Save adapter-filtered-only data #118

Closed wasade closed 8 months ago

wasade commented 9 months ago

I believe the failures here are unrelated to this PR

antgonza commented 9 months ago

I believe the failures here are unrelated to this PR

I agree, this seem errors from recent merges in some of the deps; @charles-cowart, could you pull @wasade changes and issue a new PR with fixes?

coveralls commented 9 months ago

Pull Request Test Coverage Report for Build 7825003641


Totals Coverage Status
Change from base Build 7697099897: 0.0%
Covered Lines: 2056
Relevant Lines: 2370

💛 - Coveralls
wasade commented 9 months ago

The intention was someone who is familiar with SPP would resolve those pieces

antgonza commented 9 months ago

@wasade, right, sorry, that question was for @charles-cowart ...

charles-cowart commented 9 months ago

I reviewed the new files that were generated and found that the sequence counts in the 'adapter-removal-only' files was equal to the values for 'quality_filtered_reads' found in the fastp-produced JSON files. A quick zcat of the filtered files confirmed that they are smaller than the numbers metapool and thus SPP are stating for quality_filtered_reads_r1r2.

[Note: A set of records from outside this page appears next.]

/-- Where the result of a descriptor's submission goes (R80, R154, R193, R239, R545); a plan row that is forwarded takes its START
token to the handle that comes back (R115, R119). -/
inductive RetTo where
  | none
  | tileReg (t : Nat) (rd : Reg)
  | portEntry (c : Nat) (e : Nat)
  | lane (e : Nat) (lane : Nat) (bseq : Nat) (watch : Nat)
  | remote (g : Nat)
  | startOf (pack : Nat) (part : Nat) (value : U64)
deriving DecidableEq, Repr

/-- An item in a producer's queue toward Kennel (R103). -/
inductive Item where
  | desc (d : Desc) (ret : RetTo) (part : Nat)
  | token (t : Token) (part : Nat) (ret : RetTo)
  /-- A return token of Kennel's own that follows the tokens its unit sent before (R256); it takes no credit. -/
  | back (t : Token) (part : Nat)
deriving DecidableEq, Repr

/-- States of a matching-store entry (R88). -/
inductive EState where
  | free | waiting | ready | running | held
deriving DecidableEq, Repr

/-- One matching-store entry (R88): descriptor, filled operand slots, ordering and dispatch data. -/
structure Entry where
  st : EState
  gen : BitVec 12
  desc : Desc
  slots : Tab Token
  seq : Nat
  readyNo : Nat
  readyRaw : Nat
  unit : Nat
  probe : Bool
  heldTokens : List Token
  status : Byte
  plan : Option (Nat × Nat × Nat)
  part : Nat
  dispatchRaw : Nat
  /-- The Gelpel port that a descriptor from afar came by (R119). -/
  origin : Option Nat
deriving DecidableEq, Repr

/-- A descriptor waiting at its producer for room (R104). -/
structure Deferred where
  src : Producer
  desc : Desc
  ret : RetTo
  part : Nat
deriving DecidableEq, Repr

/-- Moving average of service time (R106): value and number of tasks. -/
structure Avg where
  avg : Nat
  n : Nat
deriving DecidableEq, Repr

/-- One Kennel instance (R88 to R118). -/
structure Kennel where
  entries : Tab Entry
  domNext : Tab Nat
  readyNo : Nat
  dispatchNo : Nat
  waiting : List Deferred
  avg : Tab Avg
  median : Tab Nat
deriving DecidableEq, Repr

/-- A slot of a carrier: its sequence number, its instant and whether it failed (R115, R117, R368). -/
structure SlotRec where
  seq : Nat
  time : Nat
  failed : Bool
deriving DecidableEq, Repr

/-- A carrier's slot sequence (R115), its last 16 slots, latest first, and whether a handover has moved it (R539). -/
structure Carrier where
  seq : Nat
  slots : List SlotRec
  moved : Bool
deriving DecidableEq, Repr

/-- Run states of a Psimir tile (`PX_Tt_STAT`). -/
inductive TileState where
  | reset | running | fetchWait | postStall | halted | trapped
deriving DecidableEq, Repr

/-- A Psimir tile (R121 to R164). -/
structure Tile where
  st : TileState
  pc : BitVec 32
  s : Tab U64
  v : Tab (BitVec 2048)
  lc0 : BitVec 32
  lb0 : BitVec 32
  le0 : BitVec 32
  lc1 : BitVec 32
  lb1 : BitVec 32
  le1 : BitVec 32
  vl : BitVec 16
  vtype : Byte
  vstart : BitVec 16
  sat : Bool
  poison : Bool
  paddr : BitVec 32
  status : Byte
  cause : U64
  epc : BitVec 32
  eval : BitVec 32
  tvec : BitVec 32
  waddr : BitVec 32
  wmask : BitVec 32
  wctl : Byte
  ipend : Byte
  cycle : U64
  resumed : Bool
  haltedFrom : TileState
  fetchRd : Reg
  blockedAt : Nat
  task : Option (Nat × Nat)
  fetchedAt : Nat
  lastRecv : Nat
  pendingD : List (Reg × Option U64)
  stalledPost : Option Item
deriving DecidableEq, Repr
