/-- Objects at index 0x01xxxx. -/
def rows01 : List Row := [
  ⟨.rstLast, 0x1000000, [], .u 64, .ro, .e, 0x0, true, false, false, (.fixed 1013), []⟩,
  ⟨.rstCount, 0x1000001, [], .u 64, .rc, .w, 0x0, false, false, false, (.fixed 1013), []⟩,
  ⟨.rstDeviceCtl, 0x1000100, [], .u 64, .rws, .e, 0x0, true, false, false, (.fixed 1013), [⟨1, 0, .rw, (cR [(1, 2)])⟩]⟩,
  ⟨.rstPtCtl, 0x1000200, [(0x1, 8)], .u 64, .rws, .e, 0x0, true, false, false, (.fixed 1013), [⟨1, 0, .rw, (cR [(1, 3)])⟩]⟩,
  ⟨.rstPtStat, 0x1000300, [(0x1, 8)], .u 64, .rw, .k, 0x0, false, false, false, (.fixed 1013), [⟨63, 63, .rw, cAny⟩, ⟨3, 0, .ro, cAny⟩]⟩,
  ⟨.rstBootPolicy, 0x1000400, [], .u 64, .rws, .n, 0x122000000000000, false, false, false, (.fixed 1013), [⟨63, 63, .rw, cAny⟩, ⟨62, 62, .rw, cAny⟩, ⟨59, 56, .rw, (cR [(0, 8)])⟩, ⟨55, 53, .rw, (cR [(1, 4)])⟩, ⟨52, 48, .rw, (cR [(2, 16)])⟩, ⟨15, 0, .rw, (cR [(0, 128)])⟩]⟩,
  ⟨.rstBootStat, 0x1000500, [], .u 64, .ro, .e, 0x0, true, false, false, (.fixed 1013), []⟩,
  ⟨.rstBootTime, 0x1000501, [], .u 64, .ro, .e, 0x0, true, false, false, (.fixed 1013), []⟩,
  ⟨.rstPost, 0x1001000, [(0x100, 8)], .u 64, .ro, .e, 0x0, true, false, false, (.fixed 1013), []⟩,
  ⟨.rstPostTiles, 0x1001001, [(0x100, 8)], .u 64, .ro, .e, 0x0, true, false, false, (.fixed 1013), []⟩,
  ⟨.rstPostCc, 0x1001800, [], .u 64, .ro, .e, 0x0, true, false, false, (.fixed 1013), []⟩,
  ⟨.rstPostLanes, 0x1001801, [(0x1, 2)], .u 64, .ro, .e, 0x0, true, false, false, (.fixed 1013), []⟩,
  ⟨.pwrWarnHold, 0x1010000, [], .u 32, .rws, .w, 0x2710, false, false, false, (.fixed 1020), [⟨63, 0, .rw, (cR [(1000, 1000000)])⟩]⟩,
  ⟨.pwrPrepTimeout, 0x1010001, [], .u 32, .rws, .w, 0x2710, false, false, false, (.fixed 1020), [⟨63, 0, .rw, (cR [(100, 1000000)])⟩]⟩,
  ⟨.pwrHushIdle, 0x1010002, [], .u 32, .rws, .w, 0x400, false, false, false, (.fixed 1020), [⟨63, 0, .rw, (cR [(64, 1048576)])⟩]⟩,
  ⟨.pwrIrqCore, 0x1010003, [], .u 8, .rws, .w, 0x0, false, false, false, (.fixed 1020), [⟨63, 0, .rw, (cR [(0, 15)])⟩]⟩,
  ⟨.pwrGuardCfg, 0x1010100, [], .u 64, .rws, .w, 0xa0000500640000, false, false, false, (.fixed 1020), [⟨63, 48, .rw, ⟨[(20, 1280)], none, 10⟩⟩, ⟨47, 32, .rw, (cR [(1, 40)])⟩, ⟨31, 16, .rw, (cR [(50, 1000)])⟩, ⟨15, 7, .rw, (cR [(0, 383)])⟩, ⟨0, 0, .rw, cAny⟩]⟩,
  ⟨.pwrWakeSrc, 0x1010101, [], .u 64, .rws, .w, 0x0, false, false, false, (.fixed 1020), [⟨63, 63, .rw, cAny⟩, ⟨62, 61, .rw, cAny⟩, ⟨53, 48, .rw, cAny⟩, ⟨47, 47, .rw, cAny⟩, ⟨31, 0, .rw, cAny⟩]⟩,
  ⟨.pwrGuardStat, 0x1010102, [], .u 64, .ro, .w, 0x0, false, false, false, (.fixed 1020), []⟩,
  ⟨.pwrVote, 0x1010200, [(0x1, 8)], .u 64, .rw, .e, 0x0, false, false, false, (.fixed 1020), [⟨1, 0, .rw, (cR [(1, 2)])⟩]⟩,
  ⟨.pwrRail, 0x1010300, [(0x1, 10)], .u 64, .ro, .w, 0x0, false, false, false, (.fixed 1020), []⟩,
  ⟨.pwrWarnStat, 0x1010400, [], .u 64, .rw, .e, 0x0, false, false, false, (.fixed 1020), [⟨63, 63, .ro, cAny⟩, ⟨32, 32, .w1c, cAny⟩, ⟨25, 16, .ro, cAny⟩, ⟨15, 0, .ro, cAny⟩]⟩,
  ⟨.pwrThermCfg, 0x1010500, [], .u 64, .rws, .w, 0x6471000000000000, false, false, false, (.fixed 1020), [⟨63, 56, .rw, cAny⟩, ⟨55, 48, .rw, cAny⟩]⟩,
  ⟨.pwrThermStat, 0x1010501, [], .u 64, .ro, .e, 0x0, false, false, false, (.fixed 1020), []⟩,
  ⟨.pwrTemp, 0x1010600, [(0x1, 16)], .sg 16, .ro, .e, 0x0, true, false, false, (.fixed 1020), []⟩]

/-- Objects at index 0x02xxxx. -/
def rows02 : List Row := [
  ⟨.clkRefSel, 0x2000000, [], .enum, .rws, .n, 0x0, false, false, false, (.fixed 1012), [⟨63, 0, .rw, (cR [(0, 1)])⟩]⟩,
  ⟨.clkStatus, 0x2000100, [], .u 64, .ro, .e, 0x0, true, false, false, (.fixed 1012), []⟩,
  ⟨.clkRefLossCnt, 0x2000200, [], .u 32, .rc, .w, 0x0, false, false, false, (.fixed 1012), []⟩,
  ⟨.clkLossHold, 0x2000300, [], .u 32, .rw, .w, 0x3e8, false, false, false, (.fixed 1012), [⟨63, 0, .rw, (cR [(10, 1000000)])⟩]⟩,
  ⟨.clkSdrefSel, 0x2001000, [(0x1, 16)], .enum, .rws, .n, 0x0, false, false, false, (.per 0 992 1 1), [⟨63, 0, .rw, (cR [(0, 1)])⟩]⟩,
  ⟨.clkSynceOut, 0x2002000, [(0x1, 2)], .u 32, .rw, .w, 0x0, false, false, false, (.fixed 1012), [⟨31, 31, .rw, cAny⟩, ⟨30, 30, .ro, cAny⟩, ⟨15, 8, .rw, cAny⟩, ⟨6, 0, .rw, cAny⟩]⟩,
  ⟨.tbNow, 0x2010000, [(0x1, 3)], .u 64, .ro, .e, 0x0, true, false, false, (.fixed 1012), []⟩,
  ⟨.tbIncrement, 0x2010100, [], .u 64, .rws, .w, 0x208d555555555, false, false, false, (.fixed 1012), [⟨63, 0, .rw, (cR [(572089643827200, 573234968439466)])⟩]⟩,
  ⟨.tbOffset, 0x2010200, [(0x1, 2)], .u 64, .rws, .w, 0x0, false, true, false, (.fixed 1012), [⟨63, 0, .rw, cAny⟩]⟩,
  ⟨.tbStep, 0x2010300, [], .sg 64, .wo, .e, 0x0, true, false, false, (.fixed 1012), []⟩,
  ⟨.tbStatus, 0x2010400, [], .u 64, .ro, .w, 0x0, false, false, false, (.fixed 1012), []⟩,
  ⟨.tbCapCfg, 0x2020000, [(0x1, 8)], .u 32, .rw, .w, 0x0, false, false, false, (.fixed 1012), [⟨31, 31, .rw, cAny⟩, ⟨9, 8, .rw, cAny⟩, ⟨6, 0, .rw, (cR [(0, 63), (127, 127)])⟩]⟩,
  ⟨.tbCapRaw, 0x2020100, [(0x1, 8)], .u 64, .ro, .e, 0x0, true, false, false, (.fixed 1012), []⟩,
  ⟨.tbCapTime, 0x2020200, [(0x100, 2), (0x1, 8)], .u 64, .ro, .e, 0x0, true, false, false, (.fixed 1012), []⟩,
  ⟨.tbCapStat, 0x2020400, [(0x1, 8)], .u 32, .ro, .e, 0x0, false, false, false, (.fixed 1012), []⟩,
  ⟨.tbPpsOutCfg, 0x2021000, [], .u 64, .rw, .w, 0x0, false, false, false, (.fixed 1012), [⟨63, 32, .rw, cAny⟩, ⟨31, 8, .rw, (cR [(1, 999999)])⟩, ⟨1, 1, .rw, cAny⟩, ⟨0, 0, .rw, cAny⟩]⟩,
  ⟨.ttCtl, 0x2100000, [(0x10000, 64)], .u 64, .rw, .e, 0x0, false, false, false, (.fixed 1012), [⟨63, 48, .ro, cAny⟩, ⟨47, 32, .ro, cAny⟩, ⟨31, 30, .ro, cAny⟩, ⟨29, 29, .wo, cAny⟩, ⟨28, 28, .wo, cAny⟩, ⟨27, 27, .wo, cAny⟩, ⟨26, 26, .ro, cAny⟩, ⟨25, 25, .ro, cAny⟩, ⟨15, 0, .ro, cAny⟩]⟩,
  ⟨.ttCfg, 0x2100001, [(0x10000, 64)], .u 64, .rw, .k, 0x0, false, false, false, (.fixed 1012), [⟨1, 1, .rw, cAny⟩, ⟨0, 0, .rw, cAny⟩]⟩,
  ⟨.ttOwner, 0x2100100, [(0x10000, 64)], .u 8, .rws, .w, 0xff, false, false, false, (.fixed 1012), [⟨63, 0, .rw, (cR [(0, 7), (255, 255)])⟩]⟩,
  ⟨.ttStart, 0x2100200, [(0x10000, 64), (0x100, 2)], .u 64, .rw, .k, 0x0, false, false, false, (.fixed 1012), [⟨63, 0, .rw, cAny⟩]⟩,
  ⟨.ttPeriod, 0x2100400, [(0x10000, 64)], .u 64, .rw, .k, 0x0, false, false, false, (.fixed 1012), []⟩,
  ⟨.ttStat, 0x2100500, [(0x10000, 64)], .u 64, .rw, .k, 0x0, false, false, false, (.fixed 1012), [⟨63, 32, .ro, cAny⟩, ⟨31, 16, .ro, cAny⟩, ⟨0, 0, .w1c, cAny⟩]⟩,
  ⟨.ttRow, 0x2101000, [(0x10000, 64), (0x2000, 2), (0x100, 32)], .u 64, .rw, .k, 0x0, false, false, false, (.fixed 1012), []⟩]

I implemented and tested in qiita-rc a solution for this where the quality_filtered_reads_r1r2 column is renamed appropriately and the new values for quality_filtered_reads_r1r2 are generated by counting lines w/zcat. This worked out well but I later realized it was more appropriate to implement the solution into metapool.

In a nutshell metapool makes the assumption that quality_filtered_reads_r1r2 can be determined correctly from fastp-generated JSON files found in a run-directory and seqpro is what generates the quality_filtered_reads_r1r2 column in the prep-info files.

I won't add my changes to mg-scripts here. However Antonio and I both think that it's useful to keep generating these fastq files, even if we don't need them to generate the counts.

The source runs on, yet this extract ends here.